Below is a listing; restate from it, character for character, the lines beginning at the line holding "since : Nat" and ending at the line holding "bytes (R264). -/", both included.

---*---

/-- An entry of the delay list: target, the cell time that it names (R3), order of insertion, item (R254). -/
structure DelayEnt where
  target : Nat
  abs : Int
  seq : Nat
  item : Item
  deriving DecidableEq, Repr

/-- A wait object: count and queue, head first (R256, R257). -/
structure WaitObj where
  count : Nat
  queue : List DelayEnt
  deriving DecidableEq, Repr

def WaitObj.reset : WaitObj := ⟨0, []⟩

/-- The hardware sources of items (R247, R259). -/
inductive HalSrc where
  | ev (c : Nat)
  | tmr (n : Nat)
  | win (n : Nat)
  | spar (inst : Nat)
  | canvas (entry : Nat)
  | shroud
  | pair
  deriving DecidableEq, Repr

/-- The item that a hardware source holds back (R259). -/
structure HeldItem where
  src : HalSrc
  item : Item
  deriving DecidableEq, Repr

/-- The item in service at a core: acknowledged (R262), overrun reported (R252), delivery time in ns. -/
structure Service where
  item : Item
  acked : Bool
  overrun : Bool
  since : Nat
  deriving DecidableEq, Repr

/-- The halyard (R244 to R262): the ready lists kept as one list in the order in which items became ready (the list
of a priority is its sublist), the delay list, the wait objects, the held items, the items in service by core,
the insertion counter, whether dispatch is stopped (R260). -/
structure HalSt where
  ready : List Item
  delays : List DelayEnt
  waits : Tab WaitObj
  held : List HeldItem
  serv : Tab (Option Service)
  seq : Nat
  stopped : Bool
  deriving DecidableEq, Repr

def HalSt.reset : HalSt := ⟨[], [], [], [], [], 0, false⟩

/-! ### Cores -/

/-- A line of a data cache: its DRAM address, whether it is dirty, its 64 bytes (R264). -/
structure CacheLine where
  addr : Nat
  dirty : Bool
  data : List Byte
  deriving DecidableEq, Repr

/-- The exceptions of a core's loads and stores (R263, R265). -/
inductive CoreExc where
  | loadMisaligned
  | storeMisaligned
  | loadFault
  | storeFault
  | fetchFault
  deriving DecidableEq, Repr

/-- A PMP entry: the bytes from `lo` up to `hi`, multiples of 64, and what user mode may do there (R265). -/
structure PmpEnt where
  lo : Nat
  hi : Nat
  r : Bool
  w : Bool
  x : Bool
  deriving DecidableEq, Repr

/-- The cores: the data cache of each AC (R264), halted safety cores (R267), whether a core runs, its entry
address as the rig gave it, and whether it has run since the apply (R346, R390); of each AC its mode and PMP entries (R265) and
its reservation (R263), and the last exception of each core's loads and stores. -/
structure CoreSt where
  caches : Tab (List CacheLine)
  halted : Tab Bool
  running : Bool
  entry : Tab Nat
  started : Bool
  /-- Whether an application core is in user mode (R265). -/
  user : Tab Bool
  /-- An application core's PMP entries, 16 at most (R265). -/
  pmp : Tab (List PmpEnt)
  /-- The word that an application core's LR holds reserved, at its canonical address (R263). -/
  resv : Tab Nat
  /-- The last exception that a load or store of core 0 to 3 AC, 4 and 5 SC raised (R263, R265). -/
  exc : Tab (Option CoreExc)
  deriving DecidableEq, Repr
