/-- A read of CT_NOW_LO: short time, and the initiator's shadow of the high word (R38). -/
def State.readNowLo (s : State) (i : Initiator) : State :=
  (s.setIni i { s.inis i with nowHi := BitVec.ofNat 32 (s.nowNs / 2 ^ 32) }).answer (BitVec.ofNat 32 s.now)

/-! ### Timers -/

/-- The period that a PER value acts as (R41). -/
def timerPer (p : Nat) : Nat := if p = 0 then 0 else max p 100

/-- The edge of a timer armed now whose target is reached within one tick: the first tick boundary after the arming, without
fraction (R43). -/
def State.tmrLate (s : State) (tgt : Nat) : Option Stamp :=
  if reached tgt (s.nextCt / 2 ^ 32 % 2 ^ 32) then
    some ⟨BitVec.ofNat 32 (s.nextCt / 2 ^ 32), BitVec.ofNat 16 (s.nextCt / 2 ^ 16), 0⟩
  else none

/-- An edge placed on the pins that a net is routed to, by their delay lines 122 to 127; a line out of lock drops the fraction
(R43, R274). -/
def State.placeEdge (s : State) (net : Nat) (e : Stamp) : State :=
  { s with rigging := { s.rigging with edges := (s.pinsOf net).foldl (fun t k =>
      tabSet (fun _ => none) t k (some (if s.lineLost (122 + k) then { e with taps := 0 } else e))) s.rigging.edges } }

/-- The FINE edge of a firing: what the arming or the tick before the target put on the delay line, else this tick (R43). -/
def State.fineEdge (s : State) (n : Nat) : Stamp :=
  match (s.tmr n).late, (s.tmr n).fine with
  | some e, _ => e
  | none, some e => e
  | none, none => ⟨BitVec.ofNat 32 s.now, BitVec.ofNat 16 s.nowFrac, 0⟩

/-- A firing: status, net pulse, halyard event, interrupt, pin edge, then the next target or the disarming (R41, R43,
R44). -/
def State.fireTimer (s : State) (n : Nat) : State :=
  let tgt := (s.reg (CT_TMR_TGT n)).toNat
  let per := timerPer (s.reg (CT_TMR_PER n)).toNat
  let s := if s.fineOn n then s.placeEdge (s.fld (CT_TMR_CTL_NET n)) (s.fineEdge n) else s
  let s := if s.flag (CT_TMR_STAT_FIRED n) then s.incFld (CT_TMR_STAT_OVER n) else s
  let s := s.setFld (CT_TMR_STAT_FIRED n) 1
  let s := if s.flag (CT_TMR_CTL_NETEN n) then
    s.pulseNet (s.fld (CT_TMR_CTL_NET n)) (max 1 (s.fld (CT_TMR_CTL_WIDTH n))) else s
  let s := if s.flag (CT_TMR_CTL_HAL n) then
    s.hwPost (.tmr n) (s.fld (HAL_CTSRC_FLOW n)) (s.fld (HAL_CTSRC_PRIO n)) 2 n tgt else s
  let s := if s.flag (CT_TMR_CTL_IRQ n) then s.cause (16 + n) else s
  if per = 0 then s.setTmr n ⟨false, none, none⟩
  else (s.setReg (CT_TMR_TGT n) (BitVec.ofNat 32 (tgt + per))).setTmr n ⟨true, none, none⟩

---*---

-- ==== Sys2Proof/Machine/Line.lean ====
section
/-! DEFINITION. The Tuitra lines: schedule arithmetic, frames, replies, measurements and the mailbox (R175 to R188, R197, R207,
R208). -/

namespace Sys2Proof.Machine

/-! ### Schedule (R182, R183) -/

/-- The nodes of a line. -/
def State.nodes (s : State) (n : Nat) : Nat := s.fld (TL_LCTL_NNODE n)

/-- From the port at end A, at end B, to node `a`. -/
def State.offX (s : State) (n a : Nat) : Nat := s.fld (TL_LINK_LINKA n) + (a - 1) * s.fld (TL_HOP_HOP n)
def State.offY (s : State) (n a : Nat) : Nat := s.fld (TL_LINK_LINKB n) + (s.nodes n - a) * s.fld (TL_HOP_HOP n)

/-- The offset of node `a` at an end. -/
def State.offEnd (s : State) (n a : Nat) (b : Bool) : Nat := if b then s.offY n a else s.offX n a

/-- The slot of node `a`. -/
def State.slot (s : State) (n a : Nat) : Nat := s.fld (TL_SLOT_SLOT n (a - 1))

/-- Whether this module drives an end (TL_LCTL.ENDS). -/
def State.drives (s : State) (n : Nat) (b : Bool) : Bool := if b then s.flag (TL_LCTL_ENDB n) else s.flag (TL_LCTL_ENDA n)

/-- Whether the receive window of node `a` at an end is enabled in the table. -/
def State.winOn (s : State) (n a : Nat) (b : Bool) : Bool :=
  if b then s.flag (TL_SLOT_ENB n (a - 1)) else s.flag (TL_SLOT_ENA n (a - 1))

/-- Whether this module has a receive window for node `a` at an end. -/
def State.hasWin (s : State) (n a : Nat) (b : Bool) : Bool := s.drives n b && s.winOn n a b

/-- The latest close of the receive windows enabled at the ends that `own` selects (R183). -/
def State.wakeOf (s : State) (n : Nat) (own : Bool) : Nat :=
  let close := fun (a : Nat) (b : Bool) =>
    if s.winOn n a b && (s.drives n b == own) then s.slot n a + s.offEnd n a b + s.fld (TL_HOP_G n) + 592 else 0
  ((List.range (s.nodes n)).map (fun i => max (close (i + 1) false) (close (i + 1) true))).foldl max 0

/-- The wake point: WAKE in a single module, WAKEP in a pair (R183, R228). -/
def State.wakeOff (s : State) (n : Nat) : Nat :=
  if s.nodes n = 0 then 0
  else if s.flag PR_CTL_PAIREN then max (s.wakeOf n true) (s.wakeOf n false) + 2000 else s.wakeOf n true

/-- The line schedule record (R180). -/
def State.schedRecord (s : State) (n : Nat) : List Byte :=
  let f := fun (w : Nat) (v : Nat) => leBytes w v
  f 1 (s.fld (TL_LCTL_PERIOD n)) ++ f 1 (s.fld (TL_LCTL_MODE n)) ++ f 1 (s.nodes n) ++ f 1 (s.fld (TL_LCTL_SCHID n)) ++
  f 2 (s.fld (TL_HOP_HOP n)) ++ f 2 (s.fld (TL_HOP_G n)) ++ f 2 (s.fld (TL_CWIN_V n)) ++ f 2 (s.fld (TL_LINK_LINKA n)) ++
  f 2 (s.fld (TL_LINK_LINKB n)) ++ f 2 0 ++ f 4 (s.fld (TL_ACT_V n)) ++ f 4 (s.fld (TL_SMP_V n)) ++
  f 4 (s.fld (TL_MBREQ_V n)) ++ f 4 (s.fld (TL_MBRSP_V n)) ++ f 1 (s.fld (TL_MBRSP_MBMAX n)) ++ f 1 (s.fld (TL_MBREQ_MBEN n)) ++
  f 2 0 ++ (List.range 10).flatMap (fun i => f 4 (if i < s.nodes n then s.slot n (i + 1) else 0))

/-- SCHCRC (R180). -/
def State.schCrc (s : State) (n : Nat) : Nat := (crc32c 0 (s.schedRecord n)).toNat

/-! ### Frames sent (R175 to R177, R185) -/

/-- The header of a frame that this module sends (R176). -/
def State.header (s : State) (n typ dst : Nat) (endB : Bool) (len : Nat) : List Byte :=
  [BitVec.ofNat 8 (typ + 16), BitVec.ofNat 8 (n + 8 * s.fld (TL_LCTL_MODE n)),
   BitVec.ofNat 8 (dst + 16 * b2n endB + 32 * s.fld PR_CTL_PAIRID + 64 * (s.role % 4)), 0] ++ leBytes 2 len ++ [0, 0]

---*---

**Solution to the problem**
  since : Nat
  deriving DecidableEq, Repr

/-- The halyard (R244 to R262): the ready lists kept as one list in the order in which items became ready (the list
of a priority is its sublist), the delay list, the wait objects, the held items, the items in service by core,
the insertion counter, whether dispatch is stopped (R260). -/
structure HalSt where
  ready : List Item
  delays : List DelayEnt
  waits : Tab WaitObj
  held : List HeldItem
  serv : Tab (Option Service)
  seq : Nat
  stopped : Bool
  deriving DecidableEq, Repr

def HalSt.reset : HalSt := ⟨[], [], [], [], [], 0, false⟩

/-! ### Cores -/

/-- A line of a data cache: its DRAM address, whether it is dirty, its 64 bytes (R264). -/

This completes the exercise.